EXERCISE: Reproduce exactly, from the data that follows, the line with "hm.trans h.chans, h.pending⟩", the line with "hm => (Tab.get_set_ne", and every line that lies between them.

··· SUPPLIED INFORMATION

-- ==== Sys2Proof/Laws/OnlySeq.lean ====
section
/-!
SUPPORT. Ending and beginning a burst and jumping touch one sequencer and leave the rest of the part as OnlySeq says.
-/

namespace Sys2Proof.Machine

open Sys2Proof.Safety

variable {N : Nat} {s0 : State}

theorem onlySeq_upd.ite_of {c : Prop} [Decidable c] {A B : State} (hB : OnlySeq N s0 B) (hA : OnlySeq N s0 B → OnlySeq N s0 A) :
    OnlySeq N s0 (if c then A else B) := by
  split
  · exact hA hB
  · exact hB

theorem onlySeq_upd.ite_pair {α : Type} {c : Prop} [Decidable c] {A B : α × State} (hA : OnlySeq N s0 A.2)
    (hB : OnlySeq N s0 B.2) : OnlySeq N s0 (if c then A else B).2 := by
  split
  · exact hA
  · exact hB

theorem onlySeq_upd.of_pair {α : Type} {p : α × State} {x : α} {t : State} (hp : p = (x, t)) (h : OnlySeq N s0 p.2) :
    OnlySeq N s0 t := by
  rw [hp] at h
  exact h

theorem onlySeq_upd {s : State} {regs fresh landed hif out free mkr lastm} (h : OnlySeq N s0 s) (hm : lastm.chans = s.mor.chans) :
    OnlySeq N s0 (State.mk regs s.shadow s.ctxs fresh landed s.top s.time s.clk hif s.firn lastm s.seqs s.tx mkr s.ang s.tla s.cle s.nzl s.flt
      s.hk s.pins free out s.readData s.pending) :=
  ⟨h.seqs, h.firn, h.time, h.clk, h.flt, h.ang, h.tla, h.cle, h.nzl, h.hk, h.pins, h.tx, h.top, h.shadow, h.ctxs,
    hm.trans h.chans, h.pending⟩

theorem State.setSeq_onlySeq {s : State} {q : Seq} (hg : OnlySeq N s0 s) : OnlySeq N s0 (State.setSeq s N q) :=
  ⟨fun m hm => (Tab.get_set_ne hm).trans (hg.seqs m hm), hg.firn, hg.time, hg.clk,
    hg.flt, hg.ang, hg.tla, hg.cle, hg.nzl, hg.hk, hg.pins, hg.tx, hg.top, hg.shadow, hg.ctxs, hg.chans, hg.pending⟩

theorem State.putReg_onlySeq {s : State} {a : Nat} {v : Word} (h : OnlySeq N s0 s) : OnlySeq N s0 (s.putReg a v) :=
  onlySeq_upd h rfl

theorem State.each_onlySeq {α : Type} {s : State} {l : List α} {f : State → α → State} (h : OnlySeq N s0 s)
    (hf : ∀ t x, OnlySeq N s0 t → OnlySeq N s0 (f t x)) : OnlySeq N s0 (s.each l f) := by
  unfold State.each
  induction l generalizing s with
  | nil => exact h
  | cons x l ih => exact ih (hf s x h)



theorem State.modSeq_onlySeq {s : State} {f : Seq → Seq} (hg : OnlySeq N s0 s) : OnlySeq N s0 (State.modSeq s N f) := by
  unfold State.modSeq
  repeat' with_reducible first
    | assumption | rfl | refine onlySeq_upd.of_pair (by assumption) ?_ | apply State.setSeq_onlySeq | intro _
    | apply onlySeq_upd.ite_of | apply onlySeq_upd.ite_pair | split | dsimp only | refine onlySeq_upd ?_ rfl

theorem State.setRing_onlySeq {s : State} {n : Nat} {r : Ring} (hg : OnlySeq N s0 s) :
    OnlySeq N s0 (State.setRing s n r) := by
  unfold State.setRing
  repeat' with_reducible first
    | assumption | rfl | refine onlySeq_upd.of_pair (by assumption) ?_ | intro _ | apply onlySeq_upd.ite_of
    | apply onlySeq_upd.ite_pair | split | dsimp only | refine onlySeq_upd ?_ rfl

theorem State.modRing_onlySeq {s : State} {n : Nat} {f : Ring → Ring} (hg : OnlySeq N s0 s) :
    OnlySeq N s0 (State.modRing s n f) := by
  unfold State.modRing
  repeat' with_reducible first
    | assumption | rfl | refine onlySeq_upd.of_pair (by assumption) ?_ | apply State.setRing_onlySeq | intro _
    | apply onlySeq_upd.ite_of | apply onlySeq_upd.ite_pair | split | dsimp only | refine onlySeq_upd ?_ rfl

theorem State.setLine_onlySeq {s : State} {n : Nat} {l : Line} (hg : OnlySeq N s0 s) :
    OnlySeq N s0 (State.setLine s n l) := by
  unfold State.setLine
  repeat' with_reducible first
    | assumption | rfl | refine onlySeq_upd.of_pair (by assumption) ?_ | intro _ | apply onlySeq_upd.ite_of
    | apply onlySeq_upd.ite_pair | split | dsimp only | refine onlySeq_upd ?_ rfl

theorem State.modLine_onlySeq {s : State} {n : Nat} {f : Line → Line} (hg : OnlySeq N s0 s) :
    OnlySeq N s0 (State.modLine s n f) := by
  unfold State.modLine
  repeat' with_reducible first
    | assumption | rfl | refine onlySeq_upd.of_pair (by assumption) ?_ | apply State.setLine_onlySeq | intro _
    | apply onlySeq_upd.ite_of | apply onlySeq_upd.ite_pair | split | dsimp only | refine onlySeq_upd ?_ rfl

theorem State.setStream_onlySeq {s : State} {n : Nat} {c : Stream} (hg : OnlySeq N s0 s) :
    OnlySeq N s0 (State.setStream s n c) := by
  unfold State.setStream
  repeat' with_reducible first
    | assumption | rfl | refine onlySeq_upd.of_pair (by assumption) ?_ | intro _ | apply onlySeq_upd.ite_of
    | apply onlySeq_upd.ite_pair | split | dsimp only | refine onlySeq_upd ?_ rfl

theorem State.emit_onlySeq {s : State} {o : Out} (hg : OnlySeq N s0 s) :
    OnlySeq N s0 (State.emit s o) := by
  unfold State.emit
  repeat' with_reducible first
    | assumption | rfl | refine onlySeq_upd.of_pair (by assumption) ?_ | intro _ | apply onlySeq_upd.ite_of
    | apply onlySeq_upd.ite_pair | split | dsimp only | refine onlySeq_upd ?_ rfl

theorem State.freshen_onlySeq {s : State} {a : Nat} {m : Word} (hg : OnlySeq N s0 s) :
    OnlySeq N s0 (State.freshen s a m) := by
  unfold State.freshen
  repeat' with_reducible first
    | assumption | rfl | refine onlySeq_upd.of_pair (by assumption) ?_ | intro _ | apply onlySeq_upd.ite_of
    | apply onlySeq_upd.ite_pair | split | dsimp only | refine onlySeq_upd ?_ rfl

theorem State.raise_onlySeq {s : State} {a : Nat} {m : Word} (hg : OnlySeq N s0 s) :
    OnlySeq N s0 (State.raise s a m) := by
  unfold State.raise
  repeat' with_reducible first
    | assumption | rfl | refine onlySeq_upd.of_pair (by assumption) ?_ | apply State.freshen_onlySeq
    | apply State.putReg_onlySeq | intro _ | apply onlySeq_upd.ite_of | apply onlySeq_upd.ite_pair | split
    | dsimp only | refine onlySeq_upd ?_ rfl

theorem State.bump_onlySeq {s : State} {a : Nat} (hg : OnlySeq N s0 s) :
    OnlySeq N s0 (State.bump s a) := by
  unfold State.bump
  repeat' with_reducible first
    | assumption | rfl | refine onlySeq_upd.of_pair (by assumption) ?_ | apply State.putReg_onlySeq | intro _
    | apply onlySeq_upd.ite_of | apply onlySeq_upd.ite_pair | split | dsimp only | refine onlySeq_upd ?_ rfl

theorem State.msix_onlySeq {s : State} {v : Nat} (hg : OnlySeq N s0 s) :
    OnlySeq N s0 (State.msix s v) := by
  unfold State.msix
  repeat' with_reducible first
    | assumption | rfl | refine onlySeq_upd.of_pair (by assumption) ?_ | apply State.emit_onlySeq | intro _
    | apply onlySeq_upd.ite_of | apply onlySeq_upd.ite_pair | split | dsimp only | refine onlySeq_upd ?_ rfl

theorem State.signalRing_onlySeq {s : State} {n : Nat} (hg : OnlySeq N s0 s) :
    OnlySeq N s0 (State.signalRing s n) := by
  unfold State.signalRing
  repeat' with_reducible first
    | assumption | rfl | refine onlySeq_upd.of_pair (by assumption) ?_ | apply State.msix_onlySeq
    | apply State.modRing_onlySeq | intro _ | apply onlySeq_upd.ite_of | apply onlySeq_upd.ite_pair | split
    | dsimp only | refine onlySeq_upd ?_ rfl

theorem State.signalIf_onlySeq {s : State} {n : Nat} (hg : OnlySeq N s0 s) :
    OnlySeq N s0 (State.signalIf s n) := by
  unfold State.signalIf
  repeat' with_reducible first
    | assumption | rfl | refine onlySeq_upd.of_pair (by assumption) ?_ | apply State.signalRing_onlySeq | intro _
    | apply onlySeq_upd.ite_of | apply onlySeq_upd.ite_pair | split | dsimp only | refine onlySeq_upd ?_ rfl

theorem State.writeSlot_onlySeq {s : State} {n : Nat} {k : Nat} {word : Nat} {twoStep : Bool} (hg : OnlySeq N s0 s) :
    OnlySeq N s0 (State.writeSlot s n k word twoStep) := by
  unfold State.writeSlot
  repeat' with_reducible first
    | assumption | rfl | refine onlySeq_upd.of_pair (by assumption) ?_ | apply State.emit_onlySeq
    | apply State.modRing_onlySeq | intro _ | apply onlySeq_upd.ite_of | apply onlySeq_upd.ite_pair | split
    | dsimp only | refine onlySeq_upd ?_ rfl

theorem State.dropEntry_onlySeq {s : State} {n : Nat} (hg : OnlySeq N s0 s) :
    OnlySeq N s0 (State.dropEntry s n) := by
  unfold State.dropEntry
  repeat' with_reducible first
    | assumption | rfl | refine onlySeq_upd.of_pair (by assumption) ?_ | apply State.putReg_onlySeq | intro _
    | apply onlySeq_upd.ite_of | apply onlySeq_upd.ite_pair | split | dsimp only | refine onlySeq_upd ?_ rfl

theorem State.writeOverflow_onlySeq {s : State} {n : Nat} (hg : OnlySeq N s0 s) :
    OnlySeq N s0 (State.writeOverflow s n) := by
  unfold State.writeOverflow
  repeat' with_reducible first
    | assumption | rfl | refine onlySeq_upd.of_pair (by assumption) ?_ | apply State.writeSlot_onlySeq
    | apply State.signalIf_onlySeq | apply State.modRing_onlySeq | intro _ | apply onlySeq_upd.ite_of
    | apply onlySeq_upd.ite_pair | split | dsimp only | refine onlySeq_upd ?_ rfl

theorem State.dropRecord_onlySeq {s : State} {n : Nat} (hg : OnlySeq N s0 s) :
    OnlySeq N s0 (State.dropRecord s n) := by
  unfold State.dropRecord
  repeat' with_reducible first
    | assumption | rfl | refine onlySeq_upd.of_pair (by assumption) ?_ | apply State.dropEntry_onlySeq
    | apply State.modRing_onlySeq | intro _ | apply onlySeq_upd.ite_of | apply onlySeq_upd.ite_pair | split
    | dsimp only | refine onlySeq_upd ?_ rfl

······

YOUR RESPONSE:
    hm.trans h.chans, h.pending⟩

theorem State.setSeq_onlySeq {s : State} {q : Seq} (hg : OnlySeq N s0 s) : OnlySeq N s0 (State.setSeq s N q) :=
  ⟨fun m hm => (Tab.get_set_ne hm).trans (hg.seqs m hm), hg.firn, hg.time, hg.clk,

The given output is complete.